DESCRIPTION OF THE TASK: Of the lines listed below, return exactly those that run from the line containing "def calCalibrating : Nat := 2" through the line containing "def engPorts (e", both included.

DATA PROVIDED:
/-- Causes of LINK_DOWN that commands and resets give (R88). -/
def cSerFault : Nat := 0x04
def cLaserLow : Nat := 0x07
def cRefLoss : Nat := 0x08
def cAdmin : Nat := 0x09
def cEngine : Nat := 0x0A
def cBreakout : Nat := 0x0B
def cReset : Nat := 0x0C

/-- Codes of OPT_ENG_STATUS.cal_state (R93). -/
def calIdle : Nat := 0
def calLaserWait : Nat := 1
def calCalibrating : Nat := 2
def calReady : Nat := 3
def calFault : Nat := 4

def State.setLink (s : State) (l v : Nat) : State := s.wr OPT_PORT_STATE.state (portPage (l / 4)) v (l % 4)

def State.calState (s : State) (e : Nat) : Nat := s.rd OPT_ENG_STATUS.cal_state (engPage e)

def State.setCal (s : State) (e v : Nat) : State := s.wr OPT_ENG_STATUS.cal_state (engPage e) v

def State.module (s : State) (e : Nat) : Module := Sparse.get Module.absent s.modules e

def State.setModule (s : State) (e : Nat) (x : Module) : State := { s with modules := Sparse.set s.modules e x }

/-- Physical ports of engine `e`. -/
def engPorts (e : Nat) : List Nat := (List.range 32).map fun j => 32 * e + j

/-- Logical ports of a list of physical ports. -/
def lportsOf (ps : List Nat) : List Nat := ps.flatMap fun p => [4 * p, 4 * p + 1, 4 * p + 2, 4 * p + 3]

/-! ### Which sub-ports may run -/

/-- The laser input of physical port `p` is not low (R76, R83). -/
def State.inputOk (s : State) (p : Nat) : Bool :=
  let a := engPage (engOfPort p)
  bit (s.rd OPT_ENG_STATUS.laser_ok a) (p % 32 / 4) && !bit (s.rd OPT_ENG_STATUS.lsm_fault a) (p % 32 / 4)

/-- Die `d` is in reset, so its ports wait for the release (R92). -/
def State.dieHeld (s : State) (d : Nat) : Bool := s.rd CTL_DIE_STATE.state (ctlDiePage d) == 2

/-- Standby of die `d`, or of the package, keeps its ports dark (R389, R390). -/
def State.standbyHolds (s : State) (d : Nat) : Bool :=
  s.rd PWR_DIE_STATUS.state (pwrDiePage d) == 1 || s.rd PWR_DIE_STATUS.state (pwrDiePage d) == 2
    || (d == 0 && s.flag PWR_PKG_CTRL.standby_req pwrPkgPage)

/-- Steps 1 to 4 hold for physical port `p`: SERDES reference present, engine READY, laser input not low; and no standby holds it. -/
def State.engineServes (s : State) (p : Nat) : Bool :=
  s.flag CLK_REF_STATUS.serdes_ref_present (clkPage (dieOfPort p)) && s.calState (engOfPort p) == calReady && s.inputOk p
    && !s.standbyHolds (dieOfPort p)

/-- Port `p` is draining and no longer waits for its queues. -/
def State.closing (s : State) (p : Nat) : Bool := s.byp.draining.any fun e => e.1 == p && e.2.closing

/-- Plan and OPT_PORT_CFG ask for sub-port `l` (R78, R86, R91, R105), and no drain of R101 is closing it. -/
def State.wanted (s : State) (l : Nat) : Bool :=
  let p := l / 4
  let a := portPage p
  (s.role p == roleDown || s.role p == roleGallery) && s.boot.plan.isSome && s.lportUsed l && s.cellsBar p
    && bit (s.rd OPT_PORT_CFG.sub_enable a) (l % 4) && !s.flag OPT_PORT_CFG.sleep a && !s.closing p

/-- The state of a dark sub-port: SLEEP, DISABLED, or DARK where it is wanted (R94, R100). -/
def State.restState (s : State) (l : Nat) : Nat :=
  if s.wanted l then psDark
  else if s.flag OPT_PORT_CFG.sleep (portPage (l / 4)) && s.lportUsed l && (s.role (l / 4) == roleDown || s.role (l / 4) == roleGallery) then psSleep
  else psDisabled
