-- ==== Sys2Proof/Machine/Held.lean ====
section
/-! DEFINITION. Which register field lies at a place, and what each kind of field does at a reset: R12, R399, R402, R414. -/

namespace Sys2Proof.Machine

/-- Base of the block that holds offset `off` of page `a`, and its fields: the header, the counters, a ring's block (offsets in it
count from the block), or the page's own registers. -/
def blockAt (a off : Nat) : Option (Nat × List Fld) :=
  match blkOfPage a with
  | none => none
  | some b =>
    if off < 0x100 then some (a, Blk.hdr.fields)
    else if 0xF00 ≤ off then some (a, Blk.ctrs.fields)
    else if b = .ctlRing ∨ b = .ctlEvr then
      if (off - 0x100) / 0x70 < 32 then some (a + 0x100 + (off - 0x100) / 0x70 * 0x70, b.fields) else none
    else some (a, b.fields)

/-- A field in a register, with its block and instance. -/
structure Place where
  fld : Fld
  base : Nat
  inst : Nat
  deriving DecidableEq, Repr

/-- The fields of the register at offset `off` of page `a`. -/
def placesAt (a off : Nat) : List Place :=
  match blockAt a off with
  | none => []
  | some (base, fs) => fs.flatMap fun f => (f.instsAt (a + off - base)).map fun i => ⟨f, base, i⟩

/-- The field held under key `k`. -/
def fldOfKey (k : Nat) : Option Fld :=
  let addr := k / 64
  let a := addr / 4096 * 4096
  match blockAt a (addr % 4096) with
  | none => none
  | some (base, fs) => fs.find? fun f => (f.inst? (addr - base) (k % 64)).isSome

/-- The least and the largest value of the fields whose tables mark encodings reserved, by kind of page: 0 beside them where 0 is a value. -/
def Blk.ranges (b : Blk) : List (Fld × Nat × Nat) :=
  match b with
  | .mgtPort => [(MGT_MACSEC_CFG.replay_window, 0, 1024), (MGT_MACSEC_CFG.cipher, 0, 1)]
  | .optPort => [(OPT_PORT_CFG.loopback, 0, 2)]
  | .buf => [(BUF_HOLD_CFG.refresh_ns, 1000, 20000), (BUF_ALPHA.alpha, 0, 10), (BUF_DEEP_CFG.size_gib, 0, 16)]
  | .gal => [(GAL_BANISTER_CFG.ring_treads, 108, 16384), (GAL_HEALTH.health, 0, 8), (GAL_SLOT_CFG.rate_gbps, 0, 800),
      (GAL_RES_CFG.spill_gib, 0, 64), (GAL_RES_CFG.dram_mib, 0, 16384)]
  | .schDie => [(SCH_DIE_CFG.sample_us, 0, 1000)]
  | .schPort => [(SCH_QSHAPE.rate_mbps, 0, 800000), (SCH_POLICER.rate_mbps, 0, 800000), (SCH_GATE_ADMIN_BASE.nanoseconds, 0, 999999999)]
  | .ctlRing => [(CTL_RING_CFG.log2_entries, 0, 10), (CTL_RING_CQ_CFG.log2_entries, 0, 10)]
  | .ctlEvr => [(CTL_EVR_CFG.log2_entries, 0, 10)]
  | .tim => [(TIM_CFG.dom0_mode, 0, 2), (TIM_CFG.dom1_mode, 0, 2), (TIM_PPS_CFG.width_ns, 100, 500000000),
      (TIM_SET_NS.nanoseconds, 0, 999999999)]
  | .pwrPkg => [(PWR_THROTTLE_CFG.hyst_pct, 1, 20), (PWR_THROTTLE_CFG.fault_ms, 1, 1000), (PWR_THROTTLE_CFG.period_us, 10, 1000)]
  | .sec => [(SEC_PT_SEL.table, 0, 1)]
  | .ctlPkg => [(CTL_HEALTH_CFG.reduced_factor, 0, 8)]
  | _ => []

/-- The value that field `f` of a page at `a` takes from a write of `x`: an encoding that its table marks reserved reads as zero (R10), so
the field takes 0 and acts as 0 does (DESIGN CHOICE, notes/assumptions/52.md). -/
def Fld.legal (f : Fld) (a x : Nat) : Nat :=
  let rs := ((blkOfPage a).map Blk.ranges).getD [] ++ [(CTR_SEL.mode, 0, 2)]
  match rs.find? fun e => decide (e.1 = f) with
  | some e => if e.2.1 ≤ x ∧ x ≤ e.2.2 then x else 0
  | none => x

/-- RW fields at offset `off` of a page of kind `b` that are not configured fields (R402): PG_CTRL.read_shadow is named by its bit, and a
counter's count, from 0xF00 to 0xF7F, is volatile, so that a reset leaves it 0 (R414, R463). -/
def notConfigured (b : Blk) (off lo : Nat) : Bool :=
  off == PG_ERR_COUNT.count.off || off == PG_SHADOW_SEQ.shadow_seq.off || off == PG_GUARD.owner.off
    || (off == PG_CTRL.read_shadow.off && lo == PG_CTRL.read_shadow.lo)
    || (isSelector b off && decide (off < 0xF00))
    || (b == .optPort && off == OPT_PORT_CFG.sub_enable.off && lo == OPT_PORT_CFG.sub_enable.lo)
    || ((b == .ctlRing || b == .ctlEvr) && decide (0x100 ≤ off) && decide (off < 0xF00))
    || (b == .grp && decide (GRP_REPL_MAP.ports.off ≤ off) && decide (off < GRP_REPL_MAP.ports.off + 64))
    || (b == .fwd && off == FWD_LEARN_QUEUE.high_water.off && lo == FWD_LEARN_QUEUE.high_water.lo)
    || (decide (0xF00 ≤ off) && decide (off < 0xF80))
    || (b == .tim && (off == TIM_SET_SEC.seconds.off || off == TIM_SET_NS.nanoseconds.off))

/-- The field under key `k` is held in the configuration copy: every RWS and RWP field, every configured field (R402). -/
def heldKey (k : Nat) : Bool :=
  let addr := k / 64
  let a := addr / 4096 * 4096
  match blkOfPage a, fldOfKey k with
  | some b, some f => f.acc == .rws || f.acc == .rwp || (f.acc == .rw && !notConfigured b (addr % 4096) (k % 64))
  | _, _ => false

/-- A configured field: held, and RW (R402). -/
def configuredKey (k : Nat) : Bool := heldKey k && match fldOfKey k with
  | some f => f.acc == .rw
  | none => false

/-- Fields that keep their value at a package warm or die reset: RWS and RWP fields (R414). -/
def stickyKey (k : Nat) : Bool := match fldOfKey k with
  | some f => f.acc == .rws || f.acc == .rwp
  | none => false

/-- Fields that show readings and states a package warm or die reset does not end: sensors, rails, the cap, references, the security
region, the tickets and the index of the error records, which are kept (R12, R397, R414, R420, R430, R436). -/
def keptFlds (b : Blk) : List Fld :=
  match b with
  | .pwrPkg => [PWR_PKG_STATUS.power_w, PWR_PKG_STATUS.current, PWR_PKG_STATUS.vin, PWR_PKG_STATUS.stage_temp, PWR_PKG_STATUS.pwr_ok,
      PWR_CAP.cap_w]
  | .pwrDie => [PWR_RAIL.rail, PWR_DIE_STATUS.hot_temp, PWR_DIE_STATUS.die_power_w]
  | .sec => [SEC_STATE.owner_state, SEC_STATE.enrolled, SEC_STATE.sec_floor, SEC_STATE.fw_sec_version, SEC_STATE.region_fallback,
      SEC_STATE.region_valid, SEC_STATE.identity_ok, SEC_PT_SEQ.table0_seq, SEC_PT_SEQ.table1_seq, SEC_DUAL_STATUS.last_ticket]
  | .optEng => [OPT_ENG_STATUS.laser_ok, OPT_ENG_STATUS.lsm_fault, OPT_ENG_STATUS.temp]
  | .clk => [CLK_REF_STATUS.time_ref_fallback, CLK_REF_STATUS.pps_in_present, CLK_REF_STATUS.time_ref_present,
      CLK_REF_STATUS.serdes_ref_present, CLK_REF_STATUS.sysclk_present]
  | .mgtPort => [MGT_MACSEC_CFG.policy]
  | .ctlPkg => [CTL_ERR_PRODUCER.producer]
  | .boot => [BOOT_STATUS.cfg_image, BOOT_STATUS.cfg_none, BOOT_STATUS.cfg_fallback]
  | _ => []

/-- The field under key `k` keeps its value at a package warm or die reset. -/
def keptKey (k : Nat) : Bool :=
  stickyKey k || match blkOfPage (k / 64 / 4096 * 4096), fldOfKey k with
    | some b, some f => f.acc == .ro && (keptFlds b).contains f
    | _, _ => false

/-- The field under key `k` takes its reset value at a page soft reset: RW and W1C fields, PG_ERR_FIRST, PG_ERR_COUNT, counters,
and the guard (R399). -/
def softKey (k : Nat) : Bool :=
  let off := k / 64 % 4096
  off == PG_ERR_FIRST.code.off || off == PG_ERR_COUNT.count.off || decide (0xF00 ≤ off) || match fldOfKey k with
    | some f => f.acc == .rw || f.acc == .w1c
    | none => false

/-- Register keys of the addresses from `lo` up to `hi`. -/
def keyIn (lo hi k : Nat) : Bool := decide (lo * 64 ≤ k) && decide (k < hi * 64)

/-- The configured fields of the addresses from `lo` up to `hi` take their values from the configuration copy; `all` restores the RWS
and RWP fields too (R402, R414). A field the copy does not list takes its reset value. -/
def State.restoreFields (s : State) (lo hi : Nat) (all : Bool) : State :=
  let want := fun k => keyIn lo hi k && (if all then heldKey k else configuredKey k)
  let s := { s with regs := Sparse.delIf s.regs want }
  s.each (s.boot.copy.fields.filter fun e => want e.1) fun e s => { s with regs := Sparse.set s.regs e.1 e.2 }

/-- The held fields as they stand, for the configuration copy. -/
def State.heldFields (s : State) : Sparse Nat := s.regs.filter fun e => heldKey e.1

end Sys2Proof.Machine
end

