/-- A read by session `n` of a register that it may read. -/
def State.sessionRead (s : State) (addr : Nat) : Nat × State :=
  let a := addr / 0x1000 * 0x1000
  (s.readReg a (addr % 0x1000), (s.latchTime a (addr % 0x1000)).tickFree readFree)

end Sys2Proof.Machine
end

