-- ==== Sys2Proof/Machine/ExecMemory.lean ====
section
/-! DEFINITION. Meanings of the commands of memories and the die mesh, one for each row of the opcode table: the effect that the rules give
the row, run as one command. -/

namespace Sys2Proof.Machine

/-- MESH_LANE_GROUP_FAIL (R37). -/
def execMeshLaneGroupFail (die : Fin 4) (link : Fin 3) (group : Fin 8) (flits : List Nat) (s : State) : Host.Outcome State Fault Refusal :=
  s.commandIf (Instr.meshLaneGroupFail die link group flits).wellFormed (meshLaneGroupFail die.val link.val group.val flits)

/-- DRAM_REFRESH (R351). -/
def execDramRefresh (die : Fin 4) (temp : BitVec 16) (s : State) : Host.Outcome State Fault Refusal :=
  s.command (dramRefresh die.val temp.toNat)

/-- DRAM_SCRUB (R355). -/
def execDramScrub (die : Fin 4) (finds : List MemFind) (s : State) : Host.Outcome State Fault Refusal :=
  s.command (dramScrub die.val finds)

/-- LPDDR6_REFRESH (R357). -/
def execLpddr6Refresh (device : Fin 12) (s : State) : Host.Outcome State Fault Refusal :=
  s.command (lpddr6Refresh device.val)

/-- LPDDR6_TEMP_READ (R357). -/
def execLpddr6TempRead (device : Fin 12) (temp : BitVec 16) (mult : BitVec 2) (ok : Bool) (us : BitVec 16)
    (s : State) : Host.Outcome State Fault Refusal :=
  s.command (lpddr6TempRead device.val temp.toNat mult.toNat ok us.toNat)

/-- LPDDR6_RETRAIN (R361). -/
def execLpddr6Retrain (device : Fin 12) (ok : Bool) (us : BitVec 16) (s : State) : Host.Outcome State Fault Refusal :=
  s.command (lpddr6Retrain device.val ok us.toNat)

/-- LPDDR6_SCRUB (R362). -/
def execLpddr6Scrub (device : Fin 12) (finds : List MemFind) (s : State) : Host.Outcome State Fault Refusal :=
  s.command (lpddr6Scrub device.val finds)

/-- SRAM_SCRUB (R433). -/
def execSramScrub (die : Fin 4) (finds : List MemFind) (s : State) : Host.Outcome State Fault Refusal :=
  s.command (sramScrub die.val finds)

end Sys2Proof.Machine
end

ANSWER FOR THIS EXERCISE:
def calCalibrating : Nat := 2
def calReady : Nat := 3
def calFault : Nat := 4

def State.setLink (s : State) (l v : Nat) : State := s.wr OPT_PORT_STATE.state (portPage (l / 4)) v (l % 4)

def State.calState (s : State) (e : Nat) : Nat := s.rd OPT_ENG_STATUS.cal_state (engPage e)

def State.setCal (s : State) (e v : Nat) : State := s.wr OPT_ENG_STATUS.cal_state (engPage e) v

def State.module (s : State) (e : Nat) : Module := Sparse.get Module.absent s.modules e

def State.setModule (s : State) (e : Nat) (x : Module) : State := { s with modules := Sparse.set s.modules e x }

/-- Physical ports of engine `e`. -/
def engPorts (e : Nat) : List Nat := (List.range 32).map fun j => 32 * e + j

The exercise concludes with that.